LanguageIdentifier API for Python#

class eot.wowool.native.core.language_identifier.LanguageIdentifier#
__init__(default_language: str = '', language_candidates: Optional[list[str]] = None, sections: bool = False, section_data: bool = False, engine: Optional[eot.wowool.native.core.engine.Engine] = None)#

LanguageIdentifier is a class that will load and share the data that will be used by the language identifier. The options are the same as the keyword arguments.

Parameters
  • default_language (str) – The default language code to used when we cannot detect the language for a section. Default: english

  • language_candidates (list[str]) – List of the languages that will be considered

  • sections (bool) – Analyze the full document and return the sections with the corresponding language

  • section_data (bool) – Add the data of the section in the results.
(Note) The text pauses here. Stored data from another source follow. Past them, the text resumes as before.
/-! ### The instructions -/

/-- `BIT 0,B` (R290). -/
def execBit0B (s : State) : Out := testBitReg 0 .b s
/-- `BIT 0,C` (R290). -/
def execBit0C (s : State) : Out := testBitReg 0 .c s
/-- `BIT 0,D` (R290). -/
def execBit0D (s : State) : Out := testBitReg 0 .d s
/-- `BIT 0,E` (R290). -/
def execBit0E (s : State) : Out := testBitReg 0 .e s
/-- `BIT 0,H` (R290). -/
def execBit0H (s : State) : Out := testBitReg 0 .h s
/-- `BIT 0,L` (R290). -/
def execBit0L (s : State) : Out := testBitReg 0 .l s
/-- `BIT 0,(HL)` (R291). -/
def execBit0IndHl (s : State) : Out := testBitHl 0 s
/-- `BIT 0,A` (R290). -/
def execBit0A (s : State) : Out := testBitReg 0 .a s
/-- `BIT 1,B` (R290). -/
def execBit1B (s : State) : Out := testBitReg 1 .b s
/-- `BIT 1,C` (R290). -/
def execBit1C (s : State) : Out := testBitReg 1 .c s
/-- `BIT 1,D` (R290). -/
def execBit1D (s : State) : Out := testBitReg 1 .d s
/-- `BIT 1,E` (R290). -/
def execBit1E (s : State) : Out := testBitReg 1 .e s
/-- `BIT 1,H` (R290). -/
def execBit1H (s : State) : Out := testBitReg 1 .h s
/-- `BIT 1,L` (R290). -/
def execBit1L (s : State) : Out := testBitReg 1 .l s
/-- `BIT 1,(HL)` (R291). -/
def execBit1IndHl (s : State) : Out := testBitHl 1 s
/-- `BIT 1,A` (R290). -/
def execBit1A (s : State) : Out := testBitReg 1 .a s
/-- `BIT 2,B` (R290). -/
def execBit2B (s : State) : Out := testBitReg 2 .b s
/-- `BIT 2,C` (R290). -/
def execBit2C (s : State) : Out := testBitReg 2 .c s
/-- `BIT 2,D` (R290). -/
def execBit2D (s : State) : Out := testBitReg 2 .d s
/-- `BIT 2,E` (R290). -/
def execBit2E (s : State) : Out := testBitReg 2 .e s
/-- `BIT 2,H` (R290). -/
def execBit2H (s : State) : Out := testBitReg 2 .h s
/-- `BIT 2,L` (R290). -/
def execBit2L (s : State) : Out := testBitReg 2 .l s
/-- `BIT 2,(HL)` (R291). -/
def execBit2IndHl (s : State) : Out := testBitHl 2 s
/-- `BIT 2,A` (R290). -/
def execBit2A (s : State) : Out := testBitReg 2 .a s
/-- `BIT 3,B` (R290). -/
def execBit3B (s : State) : Out := testBitReg 3 .b s
/-- `BIT 3,C` (R290). -/
def execBit3C (s : State) : Out := testBitReg 3 .c s
/-- `BIT 3,D` (R290). -/
def execBit3D (s : State) : Out := testBitReg 3 .d s
/-- `BIT 3,E` (R290). -/
def execBit3E (s : State) : Out := testBitReg 3 .e s
/-- `BIT 3,H` (R290). -/
def execBit3H (s : State) : Out := testBitReg 3 .h s
/-- `BIT 3,L` (R290). -/
def execBit3L (s : State) : Out := testBitReg 3 .l s
/-- `BIT 3,(HL)` (R291). -/
def execBit3IndHl (s : State) : Out := testBitHl 3 s
/-- `BIT 3,A` (R290). -/
def execBit3A (s : State) : Out := testBitReg 3 .a s
/-- `BIT 4,B` (R290). -/
def execBit4B (s : State) : Out := testBitReg 4 .b s
/-- `BIT 4,C` (R290). -/
def execBit4C (s : State) : Out := testBitReg 4 .c s
/-- `BIT 4,D` (R290). -/
def execBit4D (s : State) : Out := testBitReg 4 .d s
/-- `BIT 4,E` (R290). -/
def execBit4E (s : State) : Out := testBitReg 4 .e s
/-- `BIT 4,H` (R290). -/
def execBit4H (s : State) : Out := testBitReg 4 .h s
/-- `BIT 4,L` (R290). -/
def execBit4L (s : State) : Out := testBitReg 4 .l s
/-- `BIT 4,(HL)` (R291). -/
def execBit4IndHl (s : State) : Out := testBitHl 4 s
/-- `BIT 4,A` (R290). -/
def execBit4A (s : State) : Out := testBitReg 4 .a s
/-- `BIT 5,B` (R290). -/
def execBit5B (s : State) : Out := testBitReg 5 .b s
/-- `BIT 5,C` (R290). -/
def execBit5C (s : State) : Out := testBitReg 5 .c s
/-- `BIT 5,D` (R290). -/
def execBit5D (s : State) : Out := testBitReg 5 .d s
/-- `BIT 5,E` (R290). -/
def execBit5E (s : State) : Out := testBitReg 5 .e s
/-- `BIT 5,H` (R290). -/
def execBit5H (s : State) : Out := testBitReg 5 .h s
/-- `BIT 5,L` (R290). -/
def execBit5L (s : State) : Out := testBitReg 5 .l s
/-- `BIT 5,(HL)` (R291). -/
def execBit5IndHl (s : State) : Out := testBitHl 5 s
/-- `BIT 5,A` (R290). -/
def execBit5A (s : State) : Out := testBitReg 5 .a s
/-- `BIT 6,B` (R290). -/
def execBit6B (s : State) : Out := testBitReg 6 .b s
/-- `BIT 6,C` (R290). -/
def execBit6C (s : State) : Out := testBitReg 6 .c s
/-- `BIT 6,D` (R290). -/
def execBit6D (s : State) : Out := testBitReg 6 .d s
/-- `BIT 6,E` (R290). -/
def execBit6E (s : State) : Out := testBitReg 6 .e s
/-- `BIT 6,H` (R290). -/
def execBit6H (s : State) : Out := testBitReg 6 .h s
/-- `BIT 6,L` (R290). -/
def execBit6L (s : State) : Out := testBitReg 6 .l s
/-- `BIT 6,(HL)` (R291). -/
def execBit6IndHl (s : State) : Out := testBitHl 6 s
/-- `BIT 6,A` (R290). -/
def execBit6A (s : State) : Out := testBitReg 6 .a s
/-- `BIT 7,B` (R290). -/
def execBit7B (s : State) : Out := testBitReg 7 .b s
/-- `BIT 7,C` (R290). -/
def execBit7C (s : State) : Out := testBitReg 7 .c s
/-- `BIT 7,D` (R290). -/
def execBit7D (s : State) : Out := testBitReg 7 .d s
/-- `BIT 7,E` (R290). -/
def execBit7E (s : State) : Out := testBitReg 7 .e s
/-- `BIT 7,H` (R290). -/
def execBit7H (s : State) : Out := testBitReg 7 .h s
/-- `BIT 7,L` (R290). -/
def execBit7L (s : State) : Out := testBitReg 7 .l s
/-- `BIT 7,(HL)` (R291). -/
def execBit7IndHl (s : State) : Out := testBitHl 7 s
/-- `BIT 7,A` (R290). -/
def execBit7A (s : State) : Out := testBitReg 7 .a s
/-- `RES 0,B` (R292). -/
def execRes0B (s : State) : Out := clearBitReg 0 .b s
/-- `RES 0,C` (R292). -/
def execRes0C (s : State) : Out := clearBitReg 0 .c s
/-- `RES 0,D` (R292). -/
def execRes0D (s : State) : Out := clearBitReg 0 .d s
/-- `RES 0,E` (R292). -/
def execRes0E (s : State) : Out := clearBitReg 0 .e s
/-- `RES 0,H` (R292). -/
def execRes0H (s : State) : Out := clearBitReg 0 .h s
/-- `RES 0,L` (R292). -/
def execRes0L (s : State) : Out := clearBitReg 0 .l s
/-- `RES 0,(HL)` (R293). -/
def execRes0IndHl (s : State) : Out := clearBitHl 0 s
/-- `RES 0,A` (R292). -/
def execRes0A (s : State) : Out := clearBitReg 0 .a s
/-- `RES 1,B` (R292). -/
def execRes1B (s : State) : Out := clearBitReg 1 .b s
/-- `RES 1,C` (R292). -/
def execRes1C (s : State) : Out := clearBitReg 1 .c s
/-- `RES 1,D` (R292). -/
def execRes1D (s : State) : Out := clearBitReg 1 .d s
/-- `RES 1,E` (R292). -/
def execRes1E (s : State) : Out := clearBitReg 1 .e s
/-- `RES 1,H` (R292). -/
def execRes1H (s : State) : Out := clearBitReg 1 .h s
/-- `RES 1,L` (R292). -/
def execRes1L (s : State) : Out := clearBitReg 1 .l s
/-- `RES 1,(HL)` (R293). -/
def execRes1IndHl (s : State) : Out := clearBitHl 1 s
/-- `RES 1,A` (R292). -/
def execRes1A (s : State) : Out := clearBitReg 1 .a s
/-- `RES 2,B` (R292). -/
def execRes2B (s : State) : Out := clearBitReg 2 .b s
/-- `RES 2,C` (R292). -/
def execRes2C (s : State) : Out := clearBitReg 2 .c s
/-- `RES 2,D` (R292). -/
def execRes2D (s : State) : Out := clearBitReg 2 .d s
/-- `RES 2,E` (R292). -/
def execRes2E (s : State) : Out := clearBitReg 2 .e s
/-- `RES 2,H` (R292). -/
def execRes2H (s : State) : Out := clearBitReg 2 .h s
/-- `RES 2,L` (R292). -/
def execRes2L (s : State) : Out := clearBitReg 2 .l s
/-- `RES 2,(HL)` (R293). -/
def execRes2IndHl (s : State) : Out := clearBitHl 2 s
/-- `RES 2,A` (R292). -/
def execRes2A (s : State) : Out := clearBitReg 2 .a s
/-- `RES 3,B` (R292). -/
def execRes3B (s : State) : Out := clearBitReg 3 .b s
/-- `RES 3,C` (R292). -/
def execRes3C (s : State) : Out := clearBitReg 3 .c s
/-- `RES 3,D` (R292). -/
def execRes3D (s : State) : Out := clearBitReg 3 .d s
/-- `RES 3,E` (R292). -/
def execRes3E (s : State) : Out := clearBitReg 3 .e s
/-- `RES 3,H` (R292). -/
def execRes3H (s : State) : Out := clearBitReg 3 .h s
/-- `RES 3,L` (R292). -/
def execRes3L (s : State) : Out := clearBitReg 3 .l s
/-- `RES 3,(HL)` (R293). -/
def execRes3IndHl (s : State) : Out := clearBitHl 3 s
/-- `RES 3,A` (R292). -/
def execRes3A (s : State) : Out := clearBitReg 3 .a s
/-- `RES 4,B` (R292). -/
def execRes4B (s : State) : Out := clearBitReg 4 .b s
/-- `RES 4,C` (R292). -/
def execRes4C (s : State) : Out := clearBitReg 4 .c s
/-- `RES 4,D` (R292). -/
def execRes4D (s : State) : Out := clearBitReg 4 .d s
/-- `RES 4,E` (R292). -/
def execRes4E (s : State) : Out := clearBitReg 4 .e s
/-- `RES 4,H` (R292). -/
def execRes4H (s : State) : Out := clearBitReg 4 .h s
/-- `RES 4,L` (R292). -/
def execRes4L (s : State) : Out := clearBitReg 4 .l s
/-- `RES 4,(HL)` (R293). -/
def execRes4IndHl (s : State) : Out := clearBitHl 4 s
/-- `RES 4,A` (R292). -/
def execRes4A (s : State) : Out := clearBitReg 4 .a s
/-- `RES 5,B` (R292). -/
def execRes5B (s : State) : Out := clearBitReg 5 .b s
/-- `RES 5,C` (R292). -/
def execRes5C (s : State) : Out := clearBitReg 5 .c s
/-- `RES 5,D` (R292). -/
def execRes5D (s : State) : Out := clearBitReg 5 .d s
/-- `RES 5,E` (R292). -/
def execRes5E (s : State) : Out := clearBitReg 5 .e s
/-- `RES 5,H` (R292). -/
def execRes5H (s : State) : Out := clearBitReg 5 .h s
/-- `RES 5,L` (R292). -/
def execRes5L (s : State) : Out := clearBitReg 5 .l s
/-- `RES 5,(HL)` (R293). -/
def execRes5IndHl (s : State) : Out := clearBitHl 5 s
/-- `RES 5,A` (R292). -/
def execRes5A (s : State) : Out := clearBitReg 5 .a s
/-- `RES 6,B` (R292). -/
def execRes6B (s : State) : Out := clearBitReg 6 .b s
/-- `RES 6,C` (R292). -/
def execRes6C (s : State) : Out := clearBitReg 6 .c s
/-- `RES 6,D` (R292). -/
def execRes6D (s : State) : Out := clearBitReg 6 .d s
/-- `RES 6,E` (R292). -/
def execRes6E (s : State) : Out := clearBitReg 6 .e s
/-- `RES 6,H` (R292). -/
def execRes6H (s : State) : Out := clearBitReg 6 .h s
/-- `RES 6,L` (R292). -/
def execRes6L (s : State) : Out := clearBitReg 6 .l s
/-- `RES 6,(HL)` (R293). -/
def execRes6IndHl (s : State) : Out := clearBitHl 6 s
/-- `RES 6,A` (R292). -/
def execRes6A (s : State) : Out := clearBitReg 6 .a s
/-- `RES 7,B` (R292). -/
def execRes7B (s : State) : Out := clearBitReg 7 .b s
/-- `RES 7,C` (R292). -/
def execRes7C (s : State) : Out := clearBitReg 7 .c s
/-- `RES 7,D` (R292). -/
def execRes7D (s : State) : Out := clearBitReg 7 .d s
/-- `RES 7,E` (R292). -/
def execRes7E (s : State) : Out := clearBitReg 7 .e s
/-- `RES 7,H` (R292). -/
def execRes7H (s : State) : Out := clearBitReg 7 .h s
/-- `RES 7,L` (R292). -/
def execRes7L (s : State) : Out := clearBitReg 7 .l s
/-- `RES 7,(HL)` (R293). -/
def execRes7IndHl (s : State) : Out := clearBitHl 7 s
/-- `RES 7,A` (R292). -/
def execRes7A (s : State) : Out := clearBitReg 7 .a s
/-- `SET 0,B` (R294). -/
def execSet0B (s : State) : Out := assertBitReg 0 .b s
/-- `SET 0,C` (R294). -/
def execSet0C (s : State) : Out := assertBitReg 0 .c s
/-- `SET 0,D` (R294). -/
def execSet0D (s : State) : Out := assertBitReg 0 .d s
/-- `SET 0,E` (R294). -/
def execSet0E (s : State) : Out := assertBitReg 0 .e s
/-- `SET 0,H` (R294). -/
def execSet0H (s : State) : Out := assertBitReg 0 .h s
/-- `SET 0,L` (R294). -/
def execSet0L (s : State) : Out := assertBitReg 0 .l s
/-- `SET 0,(HL)` (R295). -/
def execSet0IndHl (s : State) : Out := assertBitHl 0 s
/-- `SET 0,A` (R294). -/
def execSet0A (s : State) : Out := assertBitReg 0 .a s
/-- `SET 1,B` (R294). -/
def execSet1B (s : State) : Out := assertBitReg 1 .b s
/-- `SET 1,C` (R294). -/
def execSet1C (s : State) : Out := assertBitReg 1 .c s
/-- `SET 1,D` (R294). -/
def execSet1D (s : State) : Out := assertBitReg 1 .d s
/-- `SET 1,E` (R294). -/
def execSet1E (s : State) : Out := assertBitReg 1 .e s
/-- `SET 1,H` (R294). -/
def execSet1H (s : State) : Out := assertBitReg 1 .h s
/-- `SET 1,L` (R294). -/
def execSet1L (s : State) : Out := assertBitReg 1 .l s
/-- `SET 1,(HL)` (R295). -/
def execSet1IndHl (s : State) : Out := assertBitHl 1 s
/-- `SET 1,A` (R294). -/
def execSet1A (s : State) : Out := assertBitReg 1 .a s
/-- `SET 2,B` (R294). -/
def execSet2B (s : State) : Out := assertBitReg 2 .b s
/-- `SET 2,C` (R294). -/
def execSet2C (s : State) : Out := assertBitReg 2 .c s
/-- `SET 2,D` (R294). -/
def execSet2D (s : State) : Out := assertBitReg 2 .d s
/-- `SET 2,E` (R294). -/
def execSet2E (s : State) : Out := assertBitReg 2 .e s
/-- `SET 2,H` (R294). -/
def execSet2H (s : State) : Out := assertBitReg 2 .h s
/-- `SET 2,L` (R294). -/
def execSet2L (s : State) : Out := assertBitReg 2 .l s
/-- `SET 2,(HL)` (R295). -/
def execSet2IndHl (s : State) : Out := assertBitHl 2 s
/-- `SET 2,A` (R294). -/
def execSet2A (s : State) : Out := assertBitReg 2 .a s
/-- `SET 3,B` (R294). -/
def execSet3B (s : State) : Out := assertBitReg 3 .b s
/-- `SET 3,C` (R294). -/
def execSet3C (s : State) : Out := assertBitReg 3 .c s
/-- `SET 3,D` (R294). -/
def execSet3D (s : State) : Out := assertBitReg 3 .d s
/-- `SET 3,E` (R294). -/
def execSet3E (s : State) : Out := assertBitReg 3 .e s
/-- `SET 3,H` (R294). -/
def execSet3H (s : State) : Out := assertBitReg 3 .h s
/-- `SET 3,L` (R294). -/
def execSet3L (s : State) : Out := assertBitReg 3 .l s
/-- `SET 3,(HL)` (R295). -/
def execSet3IndHl (s : State) : Out := assertBitHl 3 s
/-- `SET 3,A` (R294). -/
def execSet3A (s : State) : Out := assertBitReg 3 .a s
/-- `SET 4,B` (R294). -/
def execSet4B (s : State) : Out := assertBitReg 4 .b s
/-- `SET 4,C` (R294). -/
def execSet4C (s : State) : Out := assertBitReg 4 .c s
/-- `SET 4,D` (R294). -/
def execSet4D (s : State) : Out := assertBitReg 4 .d s
/-- `SET 4,E` (R294). -/
def execSet4E (s : State) : Out := assertBitReg 4 .e s
/-- `SET 4,H` (R294). -/
def execSet4H (s : State) : Out := assertBitReg 4 .h s
/-- `SET 4,L` (R294). -/
def execSet4L (s : State) : Out := assertBitReg 4 .l s
/-- `SET 4,(HL)` (R295). -/
def execSet4IndHl (s : State) : Out := assertBitHl 4 s
/-- `SET 4,A` (R294). -/
def execSet4A (s : State) : Out := assertBitReg 4 .a s
/-- `SET 5,B` (R294). -/
def execSet5B (s : State) : Out := assertBitReg 5 .b s
/-- `SET 5,C` (R294). -/
def execSet5C (s : State) : Out := assertBitReg 5 .c s
/-- `SET 5,D` (R294). -/
def execSet5D (s : State) : Out := assertBitReg 5 .d s
/-- `SET 5,E` (R294). -/
def execSet5E (s : State) : Out := assertBitReg 5 .e s
/-- `SET 5,H` (R294). -/
def execSet5H (s : State) : Out := assertBitReg 5 .h s
/-- `SET 5,L` (R294). -/
def execSet5L (s : State) : Out := assertBitReg 5 .l s
/-- `SET 5,(HL)` (R295). -/
def execSet5IndHl (s : State) : Out := assertBitHl 5 s
/-- `SET 5,A` (R294). -/
def execSet5A (s : State) : Out := assertBitReg 5 .a s
/-- `SET 6,B` (R294). -/
def execSet6B (s : State) : Out := assertBitReg 6 .b s
/-- `SET 6,C` (R294). -/
def execSet6C (s : State) : Out := assertBitReg 6 .c s
/-- `SET 6,D` (R294). -/
def execSet6D (s : State) : Out := assertBitReg 6 .d s
/-- `SET 6,E` (R294). -/
def execSet6E (s : State) : Out := assertBitReg 6 .e s
/-- `SET 6,H` (R294). -/
def execSet6H (s : State) : Out := assertBitReg 6 .h s
/-- `SET 6,L` (R294). -/
def execSet6L (s : State) : Out := assertBitReg 6 .l s
/-- `SET 6,(HL)` (R295). -/
def execSet6IndHl (s : State) : Out := assertBitHl 6 s
/-- `SET 6,A` (R294). -/
def execSet6A (s : State) : Out := assertBitReg 6 .a s
/-- `SET 7,B` (R294). -/
def execSet7B (s : State) : Out := assertBitReg 7 .b s
/-- `SET 7,C` (R294). -/
def execSet7C (s : State) : Out := assertBitReg 7 .c s
/-- `SET 7,D` (R294). -/
def execSet7D (s : State) : Out := assertBitReg 7 .d s
/-- `SET 7,E` (R294). -/
def execSet7E (s : State) : Out := assertBitReg 7 .e s
/-- `SET 7,H` (R294). -/
def execSet7H (s : State) : Out := assertBitReg 7 .h s
/-- `SET 7,L` (R294). -/
def execSet7L (s : State) : Out := assertBitReg 7 .l s
/-- `SET 7,(HL)` (R295). -/
def execSet7IndHl (s : State) : Out := assertBitHl 7 s
/-- `SET 7,A` (R294). -/
def execSet7A (s : State) : Out := assertBitReg 7 .a s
Default: False

from eot.wowool.native.core.language_identifier import LanguageIdentifier
from eot.wowool.document import Document

document = """
La juventud no es más que un estado de ánimo.

Record de chaleur battu dans une cinquantaine de villes en France

"""
# Initialize a language identification engine
lid = LanguageIdentifier()
# Process the data
language = lid(document)
print(language)
eot_language_identifier, {'language': 'french'}
__call__(document: Union[str, eot.wowool.document.document.Document]) eot.wowool.document.document.Document#
Parameters

document (Document or a str) – document input data.

Returns

a Document object with the language information.

Return type

Document

lid = LanguageIdentifier()
doc = lid(document)
sections = doc.results( 'eot_lid' )
# prints the sections in the document data
for section in sections:
    print(section)
sections(document: eot.wowool.document.document.Document) list[dict]#

Return a list of the different section with there language in a given document

Parameters

document (Document) – document input data.

Return type

the a json object with the section in a document.

english_lid_section.py#
from eot.wowool.native.core.language_identifier import LanguageIdentifier

# Initialize a language identification engine
lid = LanguageIdentifier()
document = """
La juventud no es más que un estado de ánimo.

Record de chaleur battu dans une cinquantaine de villes en France

"""
lid = LanguageIdentifier()
sections = lid.sections(document)
print(sections)
for section in sections:
    print(f"{section['language']} ,({section['begin_offset']},{section['end_offset']})")
[
    {"begin_offset": 0, "end_offset": 50, "language": "spanish"},
    {"begin_offset": 50, "end_offset": 117, "language": "french"}
]